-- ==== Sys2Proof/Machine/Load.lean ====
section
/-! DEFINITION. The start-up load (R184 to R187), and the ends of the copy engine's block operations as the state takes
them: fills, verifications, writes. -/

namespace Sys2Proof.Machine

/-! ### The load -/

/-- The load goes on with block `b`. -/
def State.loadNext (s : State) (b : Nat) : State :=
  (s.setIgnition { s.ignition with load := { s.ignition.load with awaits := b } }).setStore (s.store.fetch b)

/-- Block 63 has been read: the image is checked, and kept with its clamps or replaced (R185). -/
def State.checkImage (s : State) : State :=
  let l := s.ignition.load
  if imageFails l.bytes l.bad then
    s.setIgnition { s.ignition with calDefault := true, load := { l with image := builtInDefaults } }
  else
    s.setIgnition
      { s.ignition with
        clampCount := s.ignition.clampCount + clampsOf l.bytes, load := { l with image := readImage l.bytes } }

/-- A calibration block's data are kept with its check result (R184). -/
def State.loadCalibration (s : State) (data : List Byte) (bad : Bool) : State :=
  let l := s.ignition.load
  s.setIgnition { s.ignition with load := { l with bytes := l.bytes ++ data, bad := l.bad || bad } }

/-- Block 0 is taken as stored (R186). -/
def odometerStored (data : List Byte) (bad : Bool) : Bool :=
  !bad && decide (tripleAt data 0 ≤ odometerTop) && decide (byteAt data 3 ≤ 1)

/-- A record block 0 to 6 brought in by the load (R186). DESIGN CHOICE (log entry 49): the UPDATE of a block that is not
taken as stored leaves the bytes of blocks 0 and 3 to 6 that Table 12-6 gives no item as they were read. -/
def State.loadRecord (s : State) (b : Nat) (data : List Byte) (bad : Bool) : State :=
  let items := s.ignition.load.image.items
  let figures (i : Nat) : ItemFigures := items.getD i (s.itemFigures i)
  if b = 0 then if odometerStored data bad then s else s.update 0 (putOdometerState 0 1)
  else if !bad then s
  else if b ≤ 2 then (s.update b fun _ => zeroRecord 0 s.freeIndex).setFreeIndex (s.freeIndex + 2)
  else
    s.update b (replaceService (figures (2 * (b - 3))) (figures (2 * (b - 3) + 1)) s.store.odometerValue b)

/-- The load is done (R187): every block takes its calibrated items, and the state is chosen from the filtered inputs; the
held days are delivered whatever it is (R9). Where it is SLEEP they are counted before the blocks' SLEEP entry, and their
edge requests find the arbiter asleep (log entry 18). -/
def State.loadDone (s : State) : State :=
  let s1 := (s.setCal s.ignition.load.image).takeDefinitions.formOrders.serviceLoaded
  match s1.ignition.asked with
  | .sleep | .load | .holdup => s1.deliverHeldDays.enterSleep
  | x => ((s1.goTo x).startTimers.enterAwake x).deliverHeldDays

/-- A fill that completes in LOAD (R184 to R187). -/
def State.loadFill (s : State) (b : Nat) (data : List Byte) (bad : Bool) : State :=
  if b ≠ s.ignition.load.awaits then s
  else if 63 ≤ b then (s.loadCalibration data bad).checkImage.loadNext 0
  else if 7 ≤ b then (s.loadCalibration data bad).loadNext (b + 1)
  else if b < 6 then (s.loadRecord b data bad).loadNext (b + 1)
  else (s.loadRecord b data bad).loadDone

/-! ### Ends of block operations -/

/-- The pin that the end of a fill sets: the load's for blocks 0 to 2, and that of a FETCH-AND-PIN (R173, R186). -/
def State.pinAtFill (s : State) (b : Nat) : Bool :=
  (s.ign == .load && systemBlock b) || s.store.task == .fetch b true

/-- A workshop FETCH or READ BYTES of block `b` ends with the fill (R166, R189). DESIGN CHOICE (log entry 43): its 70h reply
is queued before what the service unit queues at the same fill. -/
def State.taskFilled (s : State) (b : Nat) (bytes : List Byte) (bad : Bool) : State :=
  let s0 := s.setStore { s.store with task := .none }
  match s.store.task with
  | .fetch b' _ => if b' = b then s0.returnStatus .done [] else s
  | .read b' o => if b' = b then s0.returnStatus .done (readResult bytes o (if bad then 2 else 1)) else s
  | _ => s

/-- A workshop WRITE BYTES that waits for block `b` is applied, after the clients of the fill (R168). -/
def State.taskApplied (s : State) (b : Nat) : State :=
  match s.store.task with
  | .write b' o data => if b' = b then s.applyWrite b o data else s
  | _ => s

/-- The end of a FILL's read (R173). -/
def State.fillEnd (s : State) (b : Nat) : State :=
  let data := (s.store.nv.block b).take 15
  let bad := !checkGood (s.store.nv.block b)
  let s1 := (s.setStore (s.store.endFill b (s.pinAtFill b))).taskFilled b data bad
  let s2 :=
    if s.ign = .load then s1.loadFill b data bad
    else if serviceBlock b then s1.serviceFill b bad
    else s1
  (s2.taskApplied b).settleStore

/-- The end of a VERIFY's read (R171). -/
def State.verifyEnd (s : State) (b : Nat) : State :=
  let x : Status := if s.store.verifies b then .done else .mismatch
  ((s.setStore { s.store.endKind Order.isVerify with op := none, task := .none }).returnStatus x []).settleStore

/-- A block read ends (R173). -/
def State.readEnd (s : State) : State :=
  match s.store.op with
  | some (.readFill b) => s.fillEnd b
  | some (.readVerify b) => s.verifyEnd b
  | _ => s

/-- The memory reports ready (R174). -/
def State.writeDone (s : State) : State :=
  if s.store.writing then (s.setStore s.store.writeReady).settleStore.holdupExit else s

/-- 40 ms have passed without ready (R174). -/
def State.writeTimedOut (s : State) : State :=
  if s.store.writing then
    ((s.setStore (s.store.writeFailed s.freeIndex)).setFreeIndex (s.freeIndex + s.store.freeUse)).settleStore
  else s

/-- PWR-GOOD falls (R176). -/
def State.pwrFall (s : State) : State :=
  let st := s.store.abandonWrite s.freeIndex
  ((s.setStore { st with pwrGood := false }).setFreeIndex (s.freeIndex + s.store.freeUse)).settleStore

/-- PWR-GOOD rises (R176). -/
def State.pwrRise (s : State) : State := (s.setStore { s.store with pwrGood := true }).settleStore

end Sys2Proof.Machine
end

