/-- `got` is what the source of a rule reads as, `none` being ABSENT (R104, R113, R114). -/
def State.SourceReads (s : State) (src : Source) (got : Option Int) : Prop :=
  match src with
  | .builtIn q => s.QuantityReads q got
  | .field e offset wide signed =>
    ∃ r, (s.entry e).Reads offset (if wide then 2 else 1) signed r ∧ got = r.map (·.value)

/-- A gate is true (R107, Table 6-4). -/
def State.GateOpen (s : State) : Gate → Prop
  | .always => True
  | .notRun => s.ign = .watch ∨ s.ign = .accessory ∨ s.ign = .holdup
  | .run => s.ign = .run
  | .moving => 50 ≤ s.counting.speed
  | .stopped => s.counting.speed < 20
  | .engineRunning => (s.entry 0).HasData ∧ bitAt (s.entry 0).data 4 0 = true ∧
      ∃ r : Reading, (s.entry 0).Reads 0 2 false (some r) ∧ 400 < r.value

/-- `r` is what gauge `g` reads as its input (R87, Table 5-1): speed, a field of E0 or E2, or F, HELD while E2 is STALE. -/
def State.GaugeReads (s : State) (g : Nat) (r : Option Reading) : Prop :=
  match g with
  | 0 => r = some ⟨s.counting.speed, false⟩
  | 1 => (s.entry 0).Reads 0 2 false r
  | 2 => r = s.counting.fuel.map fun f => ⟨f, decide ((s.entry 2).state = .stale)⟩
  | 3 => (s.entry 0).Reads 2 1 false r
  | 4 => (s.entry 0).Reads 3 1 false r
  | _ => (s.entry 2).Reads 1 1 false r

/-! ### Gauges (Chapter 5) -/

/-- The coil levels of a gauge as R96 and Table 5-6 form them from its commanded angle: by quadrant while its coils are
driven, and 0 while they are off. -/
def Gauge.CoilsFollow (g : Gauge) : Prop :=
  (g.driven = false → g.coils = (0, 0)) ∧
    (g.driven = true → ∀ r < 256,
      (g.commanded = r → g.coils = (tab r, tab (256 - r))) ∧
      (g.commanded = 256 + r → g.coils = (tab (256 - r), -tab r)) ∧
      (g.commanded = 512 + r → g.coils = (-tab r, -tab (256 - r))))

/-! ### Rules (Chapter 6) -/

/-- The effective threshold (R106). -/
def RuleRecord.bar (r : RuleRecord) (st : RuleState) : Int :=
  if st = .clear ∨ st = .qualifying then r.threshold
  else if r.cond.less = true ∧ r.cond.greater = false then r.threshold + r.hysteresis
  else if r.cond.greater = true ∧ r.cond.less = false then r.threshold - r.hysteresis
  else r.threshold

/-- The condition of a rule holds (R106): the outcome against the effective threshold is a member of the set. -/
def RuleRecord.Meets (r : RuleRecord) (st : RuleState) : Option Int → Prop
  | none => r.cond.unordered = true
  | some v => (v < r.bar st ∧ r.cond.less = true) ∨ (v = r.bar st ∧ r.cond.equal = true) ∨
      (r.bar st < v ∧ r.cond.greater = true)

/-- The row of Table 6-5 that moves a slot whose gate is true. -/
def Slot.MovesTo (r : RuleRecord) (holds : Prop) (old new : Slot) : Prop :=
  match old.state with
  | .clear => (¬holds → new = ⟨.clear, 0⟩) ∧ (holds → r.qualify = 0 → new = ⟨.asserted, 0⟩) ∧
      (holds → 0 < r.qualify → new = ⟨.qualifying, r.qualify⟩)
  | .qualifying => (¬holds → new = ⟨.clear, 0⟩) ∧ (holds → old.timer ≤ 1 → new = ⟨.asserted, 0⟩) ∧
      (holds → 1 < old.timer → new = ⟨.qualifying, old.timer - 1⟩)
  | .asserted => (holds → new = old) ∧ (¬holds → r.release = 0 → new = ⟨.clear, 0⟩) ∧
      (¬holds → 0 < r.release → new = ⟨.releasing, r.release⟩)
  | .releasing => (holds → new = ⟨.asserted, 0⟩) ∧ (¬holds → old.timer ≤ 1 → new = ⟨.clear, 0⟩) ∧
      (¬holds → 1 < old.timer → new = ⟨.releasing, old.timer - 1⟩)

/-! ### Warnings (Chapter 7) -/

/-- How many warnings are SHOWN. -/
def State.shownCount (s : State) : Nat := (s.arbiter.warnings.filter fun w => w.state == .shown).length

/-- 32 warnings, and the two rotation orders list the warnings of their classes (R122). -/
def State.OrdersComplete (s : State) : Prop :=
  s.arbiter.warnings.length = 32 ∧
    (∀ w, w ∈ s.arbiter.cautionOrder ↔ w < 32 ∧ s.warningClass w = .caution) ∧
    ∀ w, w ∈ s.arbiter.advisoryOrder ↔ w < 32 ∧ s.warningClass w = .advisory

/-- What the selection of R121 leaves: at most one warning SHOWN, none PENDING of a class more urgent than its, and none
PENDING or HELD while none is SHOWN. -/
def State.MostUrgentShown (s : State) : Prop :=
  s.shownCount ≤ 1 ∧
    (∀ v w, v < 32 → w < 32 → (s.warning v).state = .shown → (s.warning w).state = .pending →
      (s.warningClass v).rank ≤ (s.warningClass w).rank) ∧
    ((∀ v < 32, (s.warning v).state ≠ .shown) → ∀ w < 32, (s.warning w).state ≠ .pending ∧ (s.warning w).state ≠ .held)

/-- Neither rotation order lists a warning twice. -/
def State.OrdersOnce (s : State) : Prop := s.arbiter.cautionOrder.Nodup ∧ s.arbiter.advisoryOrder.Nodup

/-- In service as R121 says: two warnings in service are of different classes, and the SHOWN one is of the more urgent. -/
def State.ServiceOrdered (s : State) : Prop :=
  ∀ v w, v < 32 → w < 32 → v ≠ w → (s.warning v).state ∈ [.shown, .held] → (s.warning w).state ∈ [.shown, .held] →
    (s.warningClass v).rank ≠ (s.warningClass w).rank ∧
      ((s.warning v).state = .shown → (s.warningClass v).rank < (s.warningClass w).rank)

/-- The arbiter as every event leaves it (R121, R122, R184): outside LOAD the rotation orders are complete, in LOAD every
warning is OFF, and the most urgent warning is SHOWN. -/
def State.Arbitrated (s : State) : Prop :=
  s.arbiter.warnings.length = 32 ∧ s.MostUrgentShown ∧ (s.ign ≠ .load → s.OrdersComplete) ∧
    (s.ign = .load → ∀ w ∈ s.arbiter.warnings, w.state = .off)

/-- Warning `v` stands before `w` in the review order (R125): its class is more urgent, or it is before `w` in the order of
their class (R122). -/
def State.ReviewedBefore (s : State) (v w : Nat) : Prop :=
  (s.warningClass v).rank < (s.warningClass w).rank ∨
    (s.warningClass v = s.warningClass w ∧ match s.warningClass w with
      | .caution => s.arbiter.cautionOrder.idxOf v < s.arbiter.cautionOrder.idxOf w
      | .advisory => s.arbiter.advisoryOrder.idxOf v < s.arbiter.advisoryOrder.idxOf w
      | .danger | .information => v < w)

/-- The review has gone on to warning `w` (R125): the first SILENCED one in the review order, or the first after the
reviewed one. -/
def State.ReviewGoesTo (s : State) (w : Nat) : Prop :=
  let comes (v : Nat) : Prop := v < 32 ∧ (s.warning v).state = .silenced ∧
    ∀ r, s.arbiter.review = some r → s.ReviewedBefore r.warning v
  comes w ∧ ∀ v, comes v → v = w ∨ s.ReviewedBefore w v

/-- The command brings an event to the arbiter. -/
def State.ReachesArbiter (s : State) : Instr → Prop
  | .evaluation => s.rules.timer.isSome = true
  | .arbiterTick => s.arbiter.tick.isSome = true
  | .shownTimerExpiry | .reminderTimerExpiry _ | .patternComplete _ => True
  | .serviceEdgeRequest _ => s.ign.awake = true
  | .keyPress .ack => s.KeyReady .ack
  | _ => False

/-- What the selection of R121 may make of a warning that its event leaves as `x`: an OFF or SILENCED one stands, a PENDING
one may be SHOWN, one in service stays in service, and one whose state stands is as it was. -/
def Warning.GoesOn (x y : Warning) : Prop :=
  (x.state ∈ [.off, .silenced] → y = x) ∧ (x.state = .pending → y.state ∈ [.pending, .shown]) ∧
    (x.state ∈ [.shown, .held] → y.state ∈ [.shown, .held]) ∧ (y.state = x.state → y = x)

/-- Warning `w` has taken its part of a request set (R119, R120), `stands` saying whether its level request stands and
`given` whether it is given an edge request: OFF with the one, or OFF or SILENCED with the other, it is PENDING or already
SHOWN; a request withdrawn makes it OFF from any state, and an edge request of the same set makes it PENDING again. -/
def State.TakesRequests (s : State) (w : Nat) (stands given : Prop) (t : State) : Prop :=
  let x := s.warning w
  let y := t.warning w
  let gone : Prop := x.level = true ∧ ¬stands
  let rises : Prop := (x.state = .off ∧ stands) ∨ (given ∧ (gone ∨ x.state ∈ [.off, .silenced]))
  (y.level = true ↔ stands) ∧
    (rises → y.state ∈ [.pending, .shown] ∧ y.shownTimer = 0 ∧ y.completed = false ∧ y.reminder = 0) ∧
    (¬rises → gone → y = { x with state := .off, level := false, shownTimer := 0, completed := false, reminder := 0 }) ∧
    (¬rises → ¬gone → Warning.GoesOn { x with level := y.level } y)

▶ What to produce
Taking the lines above, repeat exactly those from the line that contains "more urgent. -/" through the line that contains "(s.ign = .load", and both of those lines as well. Include nothing else.

▶ Reply to the task
/-- In service as R121 says: two warnings in service are of different classes, and the SHOWN one is of the more urgent. -/
def State.ServiceOrdered (s : State) : Prop :=
  ∀ v w, v < 32 → w < 32 → v ≠ w → (s.warning v).state ∈ [.shown, .held] → (s.warning w).state ∈ [.shown, .held] →
    (s.warningClass v).rank ≠ (s.warningClass w).rank ∧
      ((s.warning v).state = .shown → (s.warningClass v).rank < (s.warningClass w).rank)

/-- The arbiter as every event leaves it (R121, R122, R184): outside LOAD the rotation orders are complete, in LOAD every
warning is OFF, and the most urgent warning is SHOWN. -/
def State.Arbitrated (s : State) : Prop :=
  s.arbiter.warnings.length = 32 ∧ s.MostUrgentShown ∧ (s.ign ≠ .load → s.OrdersComplete) ∧
    (s.ign = .load → ∀ w ∈ s.arbiter.warnings, w.state = .off)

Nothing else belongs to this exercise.